**TASK ITEM:** From the records below, extract only the lines running from the line with "guard := r.guard, op" to the line with "r.val != 0 &&", both lines included, reproducing them exactly.

EXTRACTED RECORDS section start

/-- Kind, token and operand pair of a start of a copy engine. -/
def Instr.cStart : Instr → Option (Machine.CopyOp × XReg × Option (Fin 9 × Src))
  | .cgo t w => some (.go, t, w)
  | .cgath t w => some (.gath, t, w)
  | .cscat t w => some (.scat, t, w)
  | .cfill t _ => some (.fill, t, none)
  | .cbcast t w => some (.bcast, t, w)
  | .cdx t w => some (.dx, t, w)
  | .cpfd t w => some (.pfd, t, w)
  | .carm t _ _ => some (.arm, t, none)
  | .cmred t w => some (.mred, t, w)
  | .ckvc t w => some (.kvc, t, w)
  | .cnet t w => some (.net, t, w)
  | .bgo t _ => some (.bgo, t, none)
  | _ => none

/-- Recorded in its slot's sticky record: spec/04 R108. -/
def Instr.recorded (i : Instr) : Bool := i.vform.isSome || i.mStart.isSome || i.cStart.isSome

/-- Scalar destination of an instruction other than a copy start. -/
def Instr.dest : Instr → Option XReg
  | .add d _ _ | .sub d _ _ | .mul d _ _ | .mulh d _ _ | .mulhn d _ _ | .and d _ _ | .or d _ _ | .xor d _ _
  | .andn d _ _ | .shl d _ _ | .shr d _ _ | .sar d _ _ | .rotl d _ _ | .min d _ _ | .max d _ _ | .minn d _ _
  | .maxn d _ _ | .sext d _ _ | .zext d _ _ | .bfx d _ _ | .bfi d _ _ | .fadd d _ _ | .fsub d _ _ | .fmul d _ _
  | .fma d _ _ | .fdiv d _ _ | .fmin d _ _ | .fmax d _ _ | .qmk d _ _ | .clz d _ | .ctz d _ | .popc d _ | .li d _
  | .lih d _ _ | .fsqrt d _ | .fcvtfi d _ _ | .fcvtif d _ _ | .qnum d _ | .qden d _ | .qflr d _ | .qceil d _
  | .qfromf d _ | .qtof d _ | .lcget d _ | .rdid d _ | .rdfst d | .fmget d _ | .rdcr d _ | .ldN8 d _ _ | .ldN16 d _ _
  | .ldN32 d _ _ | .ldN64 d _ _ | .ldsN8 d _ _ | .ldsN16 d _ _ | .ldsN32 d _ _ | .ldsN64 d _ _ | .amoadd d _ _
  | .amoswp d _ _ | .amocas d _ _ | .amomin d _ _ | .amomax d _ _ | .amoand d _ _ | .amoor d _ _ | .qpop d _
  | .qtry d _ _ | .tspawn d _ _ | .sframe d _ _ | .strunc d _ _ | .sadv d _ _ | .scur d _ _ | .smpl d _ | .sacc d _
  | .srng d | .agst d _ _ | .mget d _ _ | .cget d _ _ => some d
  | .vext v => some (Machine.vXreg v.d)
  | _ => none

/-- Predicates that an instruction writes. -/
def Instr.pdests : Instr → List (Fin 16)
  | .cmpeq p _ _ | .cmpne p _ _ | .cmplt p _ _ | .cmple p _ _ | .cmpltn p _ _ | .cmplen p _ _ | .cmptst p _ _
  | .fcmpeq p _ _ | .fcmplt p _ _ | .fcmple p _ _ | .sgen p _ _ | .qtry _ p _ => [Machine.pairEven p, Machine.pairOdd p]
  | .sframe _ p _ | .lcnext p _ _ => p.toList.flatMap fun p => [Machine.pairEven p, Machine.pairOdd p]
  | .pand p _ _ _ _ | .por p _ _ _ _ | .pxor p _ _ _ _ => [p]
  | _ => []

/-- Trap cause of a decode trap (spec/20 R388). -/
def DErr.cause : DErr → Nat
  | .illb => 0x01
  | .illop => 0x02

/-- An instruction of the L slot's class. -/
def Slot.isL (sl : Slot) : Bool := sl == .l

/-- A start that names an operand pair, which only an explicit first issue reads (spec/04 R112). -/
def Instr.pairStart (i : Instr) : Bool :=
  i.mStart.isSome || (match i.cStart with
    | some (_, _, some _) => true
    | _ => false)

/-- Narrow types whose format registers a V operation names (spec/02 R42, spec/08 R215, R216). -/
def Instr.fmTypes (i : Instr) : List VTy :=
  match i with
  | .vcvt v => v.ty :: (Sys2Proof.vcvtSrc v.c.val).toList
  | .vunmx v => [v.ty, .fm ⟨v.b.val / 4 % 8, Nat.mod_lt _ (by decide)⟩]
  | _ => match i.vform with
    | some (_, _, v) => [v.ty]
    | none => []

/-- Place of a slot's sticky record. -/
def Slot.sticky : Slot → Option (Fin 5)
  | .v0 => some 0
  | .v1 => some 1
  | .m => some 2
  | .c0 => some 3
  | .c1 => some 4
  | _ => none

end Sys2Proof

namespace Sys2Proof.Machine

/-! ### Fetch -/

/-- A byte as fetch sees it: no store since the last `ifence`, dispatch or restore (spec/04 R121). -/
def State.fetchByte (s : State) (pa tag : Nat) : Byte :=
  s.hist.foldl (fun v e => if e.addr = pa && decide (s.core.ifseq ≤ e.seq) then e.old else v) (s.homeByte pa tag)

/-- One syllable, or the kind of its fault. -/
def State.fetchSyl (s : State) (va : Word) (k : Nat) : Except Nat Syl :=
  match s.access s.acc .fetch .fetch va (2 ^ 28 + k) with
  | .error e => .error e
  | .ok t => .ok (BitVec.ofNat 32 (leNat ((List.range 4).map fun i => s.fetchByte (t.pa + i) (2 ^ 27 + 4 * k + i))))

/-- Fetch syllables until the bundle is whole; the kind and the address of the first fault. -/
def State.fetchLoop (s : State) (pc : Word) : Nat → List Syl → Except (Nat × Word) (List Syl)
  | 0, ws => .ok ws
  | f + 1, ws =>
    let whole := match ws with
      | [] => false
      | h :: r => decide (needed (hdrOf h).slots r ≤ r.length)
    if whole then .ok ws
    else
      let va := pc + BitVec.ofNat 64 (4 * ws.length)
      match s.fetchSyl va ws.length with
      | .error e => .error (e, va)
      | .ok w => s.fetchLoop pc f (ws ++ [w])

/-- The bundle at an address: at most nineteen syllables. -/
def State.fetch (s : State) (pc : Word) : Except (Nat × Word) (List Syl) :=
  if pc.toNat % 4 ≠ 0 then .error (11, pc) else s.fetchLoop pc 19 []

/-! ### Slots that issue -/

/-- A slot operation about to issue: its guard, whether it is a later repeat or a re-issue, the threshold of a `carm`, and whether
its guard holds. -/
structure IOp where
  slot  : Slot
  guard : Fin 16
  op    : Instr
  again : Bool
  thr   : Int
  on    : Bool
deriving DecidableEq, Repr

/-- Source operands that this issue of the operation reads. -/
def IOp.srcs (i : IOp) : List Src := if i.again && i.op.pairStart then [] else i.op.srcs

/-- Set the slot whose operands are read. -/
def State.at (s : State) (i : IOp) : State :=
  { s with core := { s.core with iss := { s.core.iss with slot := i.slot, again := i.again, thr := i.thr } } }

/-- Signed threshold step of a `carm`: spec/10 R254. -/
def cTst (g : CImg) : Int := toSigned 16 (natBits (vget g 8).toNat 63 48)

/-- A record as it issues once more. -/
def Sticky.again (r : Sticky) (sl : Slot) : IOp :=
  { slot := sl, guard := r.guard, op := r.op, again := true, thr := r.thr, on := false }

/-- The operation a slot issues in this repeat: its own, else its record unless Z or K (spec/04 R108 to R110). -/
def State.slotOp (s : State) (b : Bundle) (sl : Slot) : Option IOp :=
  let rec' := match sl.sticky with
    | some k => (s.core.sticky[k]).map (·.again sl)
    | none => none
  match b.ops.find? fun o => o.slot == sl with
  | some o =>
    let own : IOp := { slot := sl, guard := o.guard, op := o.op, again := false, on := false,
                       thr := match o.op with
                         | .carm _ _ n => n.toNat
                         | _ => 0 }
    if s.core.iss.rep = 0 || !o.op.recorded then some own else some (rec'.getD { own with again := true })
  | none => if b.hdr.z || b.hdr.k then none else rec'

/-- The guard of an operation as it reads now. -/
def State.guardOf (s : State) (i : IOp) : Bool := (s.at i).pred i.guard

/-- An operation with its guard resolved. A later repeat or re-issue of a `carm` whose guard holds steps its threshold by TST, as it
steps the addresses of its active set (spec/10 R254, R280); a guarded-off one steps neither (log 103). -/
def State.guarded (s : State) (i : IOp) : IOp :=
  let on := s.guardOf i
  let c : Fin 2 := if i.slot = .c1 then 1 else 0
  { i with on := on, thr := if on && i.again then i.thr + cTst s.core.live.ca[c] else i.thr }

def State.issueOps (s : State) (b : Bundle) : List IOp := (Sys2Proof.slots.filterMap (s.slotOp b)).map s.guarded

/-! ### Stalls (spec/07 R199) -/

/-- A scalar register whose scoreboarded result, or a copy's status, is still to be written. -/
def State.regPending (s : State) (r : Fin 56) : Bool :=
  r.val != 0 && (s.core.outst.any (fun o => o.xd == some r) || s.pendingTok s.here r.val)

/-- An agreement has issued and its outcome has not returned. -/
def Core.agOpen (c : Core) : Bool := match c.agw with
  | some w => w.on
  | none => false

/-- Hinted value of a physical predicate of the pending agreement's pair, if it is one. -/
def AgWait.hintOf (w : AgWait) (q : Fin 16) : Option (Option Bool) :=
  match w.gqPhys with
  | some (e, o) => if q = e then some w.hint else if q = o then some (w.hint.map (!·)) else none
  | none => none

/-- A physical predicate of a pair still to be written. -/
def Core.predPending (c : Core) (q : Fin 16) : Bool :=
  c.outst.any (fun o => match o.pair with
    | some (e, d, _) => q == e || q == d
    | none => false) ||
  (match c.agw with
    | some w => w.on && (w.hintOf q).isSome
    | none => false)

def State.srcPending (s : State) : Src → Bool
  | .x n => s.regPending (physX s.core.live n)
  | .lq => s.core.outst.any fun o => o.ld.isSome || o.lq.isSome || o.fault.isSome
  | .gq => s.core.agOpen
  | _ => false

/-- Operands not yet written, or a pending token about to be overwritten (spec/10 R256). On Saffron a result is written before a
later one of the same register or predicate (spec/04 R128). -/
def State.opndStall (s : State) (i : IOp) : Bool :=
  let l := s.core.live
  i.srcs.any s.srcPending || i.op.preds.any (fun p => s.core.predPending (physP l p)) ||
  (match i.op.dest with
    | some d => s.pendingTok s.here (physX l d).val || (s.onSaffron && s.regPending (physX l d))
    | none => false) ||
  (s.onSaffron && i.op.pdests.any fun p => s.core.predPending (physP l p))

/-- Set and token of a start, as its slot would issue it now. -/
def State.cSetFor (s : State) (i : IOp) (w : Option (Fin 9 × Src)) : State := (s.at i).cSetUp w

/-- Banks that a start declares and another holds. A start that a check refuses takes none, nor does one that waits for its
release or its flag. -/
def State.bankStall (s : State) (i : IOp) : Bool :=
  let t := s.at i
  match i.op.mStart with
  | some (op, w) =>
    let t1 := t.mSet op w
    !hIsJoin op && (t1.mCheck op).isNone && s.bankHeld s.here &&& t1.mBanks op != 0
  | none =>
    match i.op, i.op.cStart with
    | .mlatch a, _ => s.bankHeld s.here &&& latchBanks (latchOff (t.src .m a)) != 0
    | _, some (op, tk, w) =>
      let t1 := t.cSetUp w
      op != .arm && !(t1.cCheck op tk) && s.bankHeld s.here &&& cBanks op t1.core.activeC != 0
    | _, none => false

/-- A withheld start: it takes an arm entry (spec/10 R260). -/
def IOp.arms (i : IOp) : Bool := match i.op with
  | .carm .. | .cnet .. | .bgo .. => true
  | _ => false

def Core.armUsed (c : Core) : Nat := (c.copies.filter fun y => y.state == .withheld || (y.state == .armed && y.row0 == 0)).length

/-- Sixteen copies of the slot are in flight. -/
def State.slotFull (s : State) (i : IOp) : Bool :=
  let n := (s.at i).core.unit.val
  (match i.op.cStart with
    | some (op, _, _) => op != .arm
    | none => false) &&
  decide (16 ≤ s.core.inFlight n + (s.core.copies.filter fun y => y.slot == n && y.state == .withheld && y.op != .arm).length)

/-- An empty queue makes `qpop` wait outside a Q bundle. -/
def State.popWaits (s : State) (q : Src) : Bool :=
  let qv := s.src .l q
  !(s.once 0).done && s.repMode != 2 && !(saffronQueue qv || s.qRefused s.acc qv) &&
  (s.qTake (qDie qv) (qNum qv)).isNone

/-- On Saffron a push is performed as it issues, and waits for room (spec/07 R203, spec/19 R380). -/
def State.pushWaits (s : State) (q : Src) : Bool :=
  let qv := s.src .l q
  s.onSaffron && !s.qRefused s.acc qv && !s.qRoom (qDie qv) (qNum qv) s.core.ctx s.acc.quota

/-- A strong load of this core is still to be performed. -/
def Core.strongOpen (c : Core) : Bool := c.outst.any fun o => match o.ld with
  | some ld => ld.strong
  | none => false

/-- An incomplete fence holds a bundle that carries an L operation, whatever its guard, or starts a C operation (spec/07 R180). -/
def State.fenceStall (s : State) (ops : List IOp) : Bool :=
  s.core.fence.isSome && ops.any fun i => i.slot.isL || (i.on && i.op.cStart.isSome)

EXTRACTED RECORDS section end

**ANSWER SPACE:**
  { slot := sl, guard := r.guard, op := r.op, again := true, thr := r.thr, on := false }

/-- The operation a slot issues in this repeat: its own, else its record unless Z or K (spec/04 R108 to R110). -/
def State.slotOp (s : State) (b : Bundle) (sl : Slot) : Option IOp :=
  let rec' := match sl.sticky with
    | some k => (s.core.sticky[k]).map (·.again sl)
    | none => none
  match b.ops.find? fun o => o.slot == sl with
  | some o =>
    let own : IOp := { slot := sl, guard := o.guard, op := o.op, again := false, on := false,
                       thr := match o.op with
                         | .carm _ _ n => n.toNat
                         | _ => 0 }
    if s.core.iss.rep = 0 || !o.op.recorded then some own else some (rec'.getD { own with again := true })
  | none => if b.hdr.z || b.hdr.k then none else rec'

/-- The guard of an operation as it reads now. -/
def State.guardOf (s : State) (i : IOp) : Bool := (s.at i).pred i.guard

/-- An operation with its guard resolved. A later repeat or re-issue of a `carm` whose guard holds steps its threshold by TST, as it
steps the addresses of its active set (spec/10 R254, R280); a guarded-off one steps neither (log 103). -/
def State.guarded (s : State) (i : IOp) : IOp :=
  let on := s.guardOf i
  let c : Fin 2 := if i.slot = .c1 then 1 else 0
  { i with on := on, thr := if on && i.again then i.thr + cTst s.core.live.ca[c] else i.thr }

def State.issueOps (s : State) (b : Bundle) : List IOp := (Sys2Proof.slots.filterMap (s.slotOp b)).map s.guarded

/-! ### Stalls (spec/07 R199) -/

/-- A scalar register whose scoreboarded result, or a copy's status, is still to be written. -/
def State.regPending (s : State) (r : Fin 56) : Bool :=
  r.val != 0 && (s.core.outst.any (fun o => o.xd == some r) || s.pendingTok s.here r.val)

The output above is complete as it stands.